#### [Problem to solve]
A verbatim reproduction of the lines below, from the line containing "and the handler" through the line containing "let clear : OpenOp", both ends included, is the whole required output.

#### [Records for this task]
/-- R22: the spacings and yields of a wave that goes from one die's clock to another's, by what is left of them. -/
def Wave.rebase (old new : Nat) (w : Wave) : Wave :=
  let f : Nat → Nat := fun t => t - old + new
  let path : Path → Path := fun p => { p with readyAt := f p.readyAt, yieldAt := p.yieldAt.map f }
  { w with
    splits := w.splits.map fun x => { x with p1 := path x.p1, p2 := x.p2.map path
                                             stack := x.stack.map fun e => { e with readyAt := f e.readyAt, yieldAt := e.yieldAt.map f } }
    hand := w.hand.map fun h => { h with path := path h.path, entered := none }
    ctxPark := if w.dbg then w.ctxPark else w.ctxPark.map fun t => t + new - old }
/-- The cause of a code (R255). -/
def causeOf (code : Nat) : Cause :=
  ([.illegal, .priv, .misalign, .windowClosed, .windowRecalled, .xlate, .dataError, .stallCheck, .barrier, .excThreshold, .soft, .debug,
    .matrix, .cstwPartial, .stack] : List Cause).getD (code - 1) .double
/-- R263: a trap taken in this clock, whose handler has not issued, becomes pending: its record and registers stand, and the handler
starts once the wave goes on. -/
def State.undoEntry (s : State) (id : WaveId) (w : Wave) : Wave :=
  match w.hand with
  | some h =>
    if w.inHandler && h.entered == some (s.clkOf id) && w.pending.isNone then
      let t : Trap := { cause := causeOf w.record.type, record := w.record, trappc := w.trappc, split := h.split, second := h.second, win := h.win }
      { w.modSplit h.split (fun x => { x with st := h.prev }) with mode := .running, hand := none, pending := some t }
    else w
  | none => w
/-- R343: the fetches that the OPENs of a wave have requested complete into the line store of its core as unpinned entries; for a line
that an engine owns, or that is refused, none does. -/
def State.landFetches (s : State) (id : WaveId) (w : Wave) : State :=
  let xs := (s.ops.filter fun o => o.wave == id && !o.done).filterMap fun o => match o.kind with | .open x => some x | _ => none
  xs.foldl (fun s x => x.need.foldl (fun s l =>
    if (tget s.owned l).isSome || !s.lineUp l || s.lineBad w.core.die l then s else s.fill w.core l x.rd.toNat none) s) s
/-- R108, R263, R264: one wave pre-empted; a trap taken in this clock becomes pending. Its register lines stay in the cache until it needs
room (R113). -/
def State.stopWave (s : State) (id : WaveId) : State :=
  match s.wave id with
  | none => s
  | some w =>
    let s := (s.setWave id (s.undoEntry id w)).landFetches id w
    let s := if w.dbg then s else s.pause id
    let silent : Op → Bool := fun o => o.wave == id && (match o.kind with | .acquire _ _ _ q _ => q | _ => false)
    let held := (s.ops.any fun o => silent o && some o.id == w.hold)
    let clear : OpenOp → OpenOp := fun x => { x with need := [] }
    let s := { s with ops := (s.ops.filter fun o => !silent o).map fun (o : Op) =>
      if o.wave = id then match o.kind with | .open x => { o with kind := .open (clear x) } | _ => o else o }
    let s := s.modWave id fun w =>
      { w.landAll with
        shared := [], overdue := none, readySince := none, evicted := false, hold := if held then none else w.hold
        wins := w.wins.map fun b => if b.2.st == .pending then (b.1, { b.2 with st := .bound }) else b }
    ((s.spillSaved id true).saveImage id).modWave id fun w => { w with resident := false }
/-- The waves of a cluster group that have not ended. -/
def State.groupWaves (s : State) (g gid : Nat) : List WaveId :=
  (s.waves.map Prod.fst).filter fun w => w.grid == g && s.groupOf g w.block == gid
/-- R7, R108, R269: a block's buffer spilled, and its image's reserved bytes, page list and pantry shares written. -/
def State.saveBlock (s : State) (g b : Nat) : State :=
  let s := s.spillBlock g b
  match s.block g b, s.grid g with
  | some k, some x =>
    let n := x.rec_.shareBytes
    let s := s.imageRun (s.spaceOf g) (k.image + 0x240) (List.replicate 448 0 ++ k.pageList x.rec_.ctxBase)
    (List.range k.ncores).foldl (fun s i => (List.range (n / 256)).foldl (fun s p =>
      s.imageWrite (s.spaceOf g) (k.image + 0x1000 + n * i + 256 * p)
        ((List.range 256).map fun j => sget 0 ((k.shares.getD i {}).bytes) (256 * p + j))) s) s
  | _, _ => s
/-- R107, R108: a resident cluster group is pre-empted. -/
def State.stopGroup (s : State) (g gid : Nat) : State :=
  match s.group g gid with
  | some x =>
    if x.resident then
      let s := (s.groupWaves g gid).foldl State.stopWave s
      let s := (((s.grid g).map fun x => x.rec_.groupBlocks gid).getD []).foldl (fun s b => s.saveBlock g b) s
      let held : Block → Block := fun b => { b with copies := b.copies.map fun c => { c with limit := c.limit - s.clk b.die } }
      let s := { s with blocks := s.blocks.map fun (b : (Nat × Nat) × Block) =>
        if b.1.1 = g ∧ s.groupOf g b.1.2 = gid then (b.1, held b.2) else b }
      s.modGroup g gid fun x => { x with resident := false, expired := false }
    else s
  | none => s
/-- R107: the unit of pre-emption: the cluster group, or the grid where it uses a grid barrier. -/
def State.preempt (s : State) (g gid : Nat) : State :=
  match s.grid g with
  | some x =>
    if x.rec_.usesGrid then ((s.groups.map Prod.fst).filter fun k => k.1 == g).foldl (fun s k => s.stopGroup g k.2) s else s.stopGroup g gid
  | none => s

/-! Resume (R104, R108, R112, R141, R181). -/

/-- R108, R141: one wave put at its place: its bindings that were BOUND wait to be reopened. -/
def State.putBackAt (s : State) (die : Nat) (p : Placing × Nat × Nat) : State :=
  let id := p.1.id
  match s.wave id with
  | none => s
  | some w =>
    let s := if w.core = ⟨die, p.1.core⟩ then s else s.evictWave id
    let w := (s.wave id).getD w
    let s := s.setWave id { w.rebase (s.clk w.core.die) (s.clk die) with
      core := ⟨die, p.1.core⟩, slot := p.2.1, pos := p.2.2, resident := true, age := s.nextAge
      wins := w.wins.map fun b => if b.2.st == .bound then (b.1, { b.2 with st := .pending, line := 0 }) else b }
    { s with ops := s.ops.map fun (o : Op) =>
      let here : Op := { o with core := ⟨die, p.1.core⟩, slot := p.2.1 }
      if o.wave = id then match o.kind with
        | .open _ => here
        | .matrix _ => if s.suspended.any fun x => x.2.id == o.id then here else o
        | _ => o
      else o }
/-- R147, R343: the lanes of a wave's OPENs and REOPENs that are not bound yet are looked up anew, under the tables as they are. -/
def State.relookWave (s : State) (id : WaveId) : State :=
  (s.ops.filter fun o => o.wave == id && !o.done && o.openOf.isSome).foldl (fun s o => s.openRelook o.id fun _ => true) s
/-- R108, R141, R181: one wave resumed, once its group stands at its places: waits whose condition holds end first (R48); its registers are in
its image, or on the same core in the cache still (R113); its windows are opened again, and its first issue waits for the effect of an
ACQUIRE.DEVICE. -/
def State.resumeWave (s : State) (die : Nat) (p : Placing × Nat × Nat) : State :=
  let id := p.1.id
  match s.wave id with
  | none => s
  | some w =>
    let s := s.rebind id
    let s := if w.dbg then s else (s.modWave id fun w => w.wake s id).restart id
    let o : Op := { id := s.nextOp, wave := id, split := 0, second := false, pc := 0, core := ⟨die, p.1.core⟩, space := s.spaceOf id.grid
                    kind := .acquire 3 0 none true 0, slot := p.2.1 }
    let s := (s.addOp o).modWave id fun w => { w with hold := some o.id }
    let k := (die, p.1.core / 2)
    let s := if w.dbg then s else s.requeue k id
    let s := s.untile k id
    (s.relookWave id).openSettle id
/-- R103, R141: a pre-empted group resumed whole at its homes. Of the pages of its images those stay that its cores' commit areas spill into, and
those of what a hearth has saved of waves that a debugger halts (R270). -/
def State.resumeGroup (s : State) (g gid die : Nat) (homes : List Nat) : Option State :=
  match s.grid g, s.group g gid, s.plan g gid die homes true with
  | some x, some k, some ps =>
    if k.resident then none
    else
      let bs := x.rec_.groupBlocks gid
      let moved : Nat → Block → Block := fun n b =>
        { b with die := die, base := homes.getD (bs.idxOf n) 0, copies := b.copies.map fun c => { c with limit := c.limit + s.clk die } }
      let s := { s with blocks := s.blocks.map fun (b : (Nat × Nat) × Block) =>
        if b.1.1 = g ∧ b.1.2 / x.rec_.group = gid then (b.1, moved b.1.2 b.2) else b }
      let s := s.modGroup g gid fun k => { k with die := die, base := homes.headD 0, resident := true, since := s.now, expired := false }
      let s := s.renewCores die (coresAt x.rec_.cores homes)
      let s := ps.foldl (fun s p => s.resumeWave die p) (ps.foldl (fun s p => s.putBackAt die p) s)
      let s := (coresAt x.rec_.cores homes).foldl (fun s c => (s.trimSpill ⟨die, c⟩).makeRoom ⟨die, c⟩) s
      some { s with nextAge := s.nextAge + 1 }
  | _, _, _ => none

#### [Result for this task]
/-- R263: a trap taken in this clock, whose handler has not issued, becomes pending: its record and registers stand, and the handler
starts once the wave goes on. -/
def State.undoEntry (s : State) (id : WaveId) (w : Wave) : Wave :=
  match w.hand with
  | some h =>
    if w.inHandler && h.entered == some (s.clkOf id) && w.pending.isNone then
      let t : Trap := { cause := causeOf w.record.type, record := w.record, trappc := w.trappc, split := h.split, second := h.second, win := h.win }
      { w.modSplit h.split (fun x => { x with st := h.prev }) with mode := .running, hand := none, pending := some t }
    else w
  | none => w
/-- R343: the fetches that the OPENs of a wave have requested complete into the line store of its core as unpinned entries; for a line
that an engine owns, or that is refused, none does. -/
def State.landFetches (s : State) (id : WaveId) (w : Wave) : State :=
  let xs := (s.ops.filter fun o => o.wave == id && !o.done).filterMap fun o => match o.kind with | .open x => some x | _ => none
  xs.foldl (fun s x => x.need.foldl (fun s l =>
    if (tget s.owned l).isSome || !s.lineUp l || s.lineBad w.core.die l then s else s.fill w.core l x.rd.toNat none) s) s
/-- R108, R263, R264: one wave pre-empted; a trap taken in this clock becomes pending. Its register lines stay in the cache until it needs
room (R113). -/
def State.stopWave (s : State) (id : WaveId) : State :=
  match s.wave id with
  | none => s
  | some w =>
    let s := (s.setWave id (s.undoEntry id w)).landFetches id w
    let s := if w.dbg then s else s.pause id
    let silent : Op → Bool := fun o => o.wave == id && (match o.kind with | .acquire _ _ _ q _ => q | _ => false)
    let held := (s.ops.any fun o => silent o && some o.id == w.hold)
    let clear : OpenOp → OpenOp := fun x => { x with need := [] }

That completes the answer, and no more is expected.